Mary Livingstone (nicknamed Lusty)
She was very robust and athletic and the others called her Lust. Her father was one of Mary Stuart's guardians and sailed with her to France. Like the fathers of Mary Beaton and Mary Seton, he also had a French wife. Mary Livingstone's brother inherited when her father died and his loyalty to the queen never wavered. He was one of the few nobles who attended the queen's marriage to Bothwell and he went with her into exile in England. Mary Livingston was the first of the four girls to marry. Her husband was John Sempill, a member of another loyal family to the queen.
A reader has sent this information regarding the Marys that I have his permission to include here.
I always refer to your website when refreshing my memory about the dates of Scottish kings.
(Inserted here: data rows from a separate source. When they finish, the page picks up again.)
-- ==== Sys2Proof/Machine/FreqTable.lean ====
section
/-! DEFINITION. Frequency table access: WR_FREQ, RD_FREQ, RD_PRESENT (40_freq_table.md R120 to R122). -/

namespace Sys2Proof.Machine

/-- `FREQ[x] <- v; PRESENT[x] <- 1`. -/
def loadFreq (x : Byte) (v : Word) (s : State) : State :=
  { s with freq := putSym s.freq x v, present := putSym s.present x true }

/-- WR_FREQ (R120): load the frequency of one symbol; the tree and the codes are stale from then on. -/
def execWrFreq (x : Byte) (v : Word) (s : State) : Result :=
  gated s <| requireMode .idle (regWriteInfo (freqOffset x)) s <|
    .next { loadFreq x v s with treeValid := false, codesValid := false }

/-- RD_FREQ (R121). -/
def execRdFreq (x : Byte) (s : State) : Result := respond (atSym s.freq x) s

/-- RD_PRESENT (R122). -/
def execRdPresent (k : BitVec 3) (s : State) : Result := respond (presentWord s.present k) s

end Sys2Proof.Machine
end

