-- ==== Sys2Proof/Machine/Control.lean ====
section
/-! DEFINITION. Control commands, output FIFO and status reads (45_control_output.md R210 to R218), and
WR_CMD, which runs the command of its data word (30_encoding.md R102 to R104). -/

namespace Sys2Proof.Machine

/-- NOP (R210): "performed, with no effect, whatever ERR and MODE are". -/
def execNop (s : State) : Result := .next s

/-- CLEAR (R211): performed whatever ERR and MODE are. -/
def execClear (s : State) : Result := .next (clearAll s)

/-- ABORT (R212). -/
def execAbort (s : State) : Result :=
  gated s <|
    if s.mode = .idle then .next s
    else .next { s with mode := .idle, acc := 0#8, accN := 0#3, remain := 0#64, cur := s.root }

/-- ACK_ERR (R213): performed whatever ERR and MODE are. -/
def execAckErr (s : State) : Result := .next (leaveError s)

/-- RD_OUT_DATA (R214): bit 8 tells a byte from an empty FIFO. -/
def execRdOutData (s : State) : Result :=
  match popOut s with
  | some (b, t) => respond (0x00000100#32 ||| b.setWidth 32) t
  | none => respond 0x00000000#32 s

/-- RD_OUT_COUNT (R215). -/
def execRdOutCount (s : State) : Result := respond (BitVec.ofNat 32 s.out.length) s

/-- RD_STATUS (R216). -/
def execRdStatus (s : State) : Result := respond (statusWord s) s

/-- RD_ERR_INFO (R217). -/
def execRdErrInfo (s : State) : Result := respond s.errInfo s

/-- RD_ID (R218). -/
def execRdId (s : State) : Result := respond Config.idValue s

/-- The command of a legal command word (30_encoding.md R102). -/
def runCmd (c : Cmd) (s : State) : Result :=
  match c with
  | .nop => execNop s
  | .clear => execClear s
  | .buildTree => execBuildTree s
  | .genCodes => execGenCodes s
  | .encStart => execEncStart s
  | .encFinish => execEncFinish s
  | .decStart => execDecStart s
  | .abort => execAbort s
  | .ackErr => execAckErr s

/-- WR_CMD: the data word is decoded as format CMD and its command runs, with that command's own gating;
an illegal word raises E_ILLEGAL, or is ignored while ERR is not 0 (30_encoding.md R100, R104). -/
def execWrCmd (w : Word) (s : State) : Result :=
  match decodeCmd w with
  | .ok c => runCmd c s
  | .error _ => gated s <| raiseError .illegal w s

end Sys2Proof.Machine
end

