-- ==== Sys2Proof/Machine/Step.lean ====
section
/-! DEFINITION. One step: the oldest pending host event is performed (00_scope.md R6, 20_memory.md R70). -/

namespace Sys2Proof.Machine

/-- The state in which an event is performed: the event taken off the queue, no word returned yet. -/
def dequeue (rest : List HostEvent) (s : State) : State := { s with pending := rest, reply := none }

/-- An access, decoded by its key: an operation of the table, or an access that matches no row
(30_encoding.md R103). -/
def performAccess (a : Access) (s : State) : Host.Outcome State Fault Refusal :=
  match decodeBus a with
  | .ok i => exec i s
  | .error _ => .next (reservedAccess a s)

/-- One step. With nothing pending HUFCORE waits and nothing changes (00_scope.md R6, log 3). -/
def step (s : State) : Host.Outcome State Fault Refusal :=
  match s.pending with
  | [] => .next s
  | .reset :: rest => .next (platformReset (dequeue rest s))
  | .access a :: rest => performAccess a (dequeue rest s)

/-- The state in which the very next step performs the access of an opcode-table row's bits (log 6, 10). -/
def State.withFetchWord (s : State) (nbits w : Nat) : State :=
  { s with pending := .access (tableOpWord nbits w).issue :: s.pending }

end Sys2Proof.Machine
end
Congratulations on it.
However, I hope you don't mind if I take issue with you about the "Four Marys", as history tells us there were more than four. Beaton (who was a relation of Cardinal Beaton), Seton (who was half French) Fleming and Livingstone were certainly there, but there was also Mary Carmichael, Mary Hamilton and Mary MacLeod. Some sources even give an eighth one - Mary Mill. This, however, may be a corruption of "Mary mild". In the song, the "Four Mary's", the "me" ("there was Mary Beaton, and Mary Seton, and Mary Carmichael and me...") is Mary Hamilton, who was supposedly executed for having an affair with Lord Darnley. However, there is no historical evidence for her execution. The likeliest explanation for there being more than four Marys is that the word "marie" was the word used in France to describe a high-born servant, or lady-in-waiting. So there is a chance are that some of the "maries" might not have been called Mary at all, and that "the four Marys" might just mean "the four ladies in waiting". And the likeliest explanation of there being so many maries is that when one left the employ of the Queen, another one joined.
I hope you don't mind me emailing you. Keep up the good work.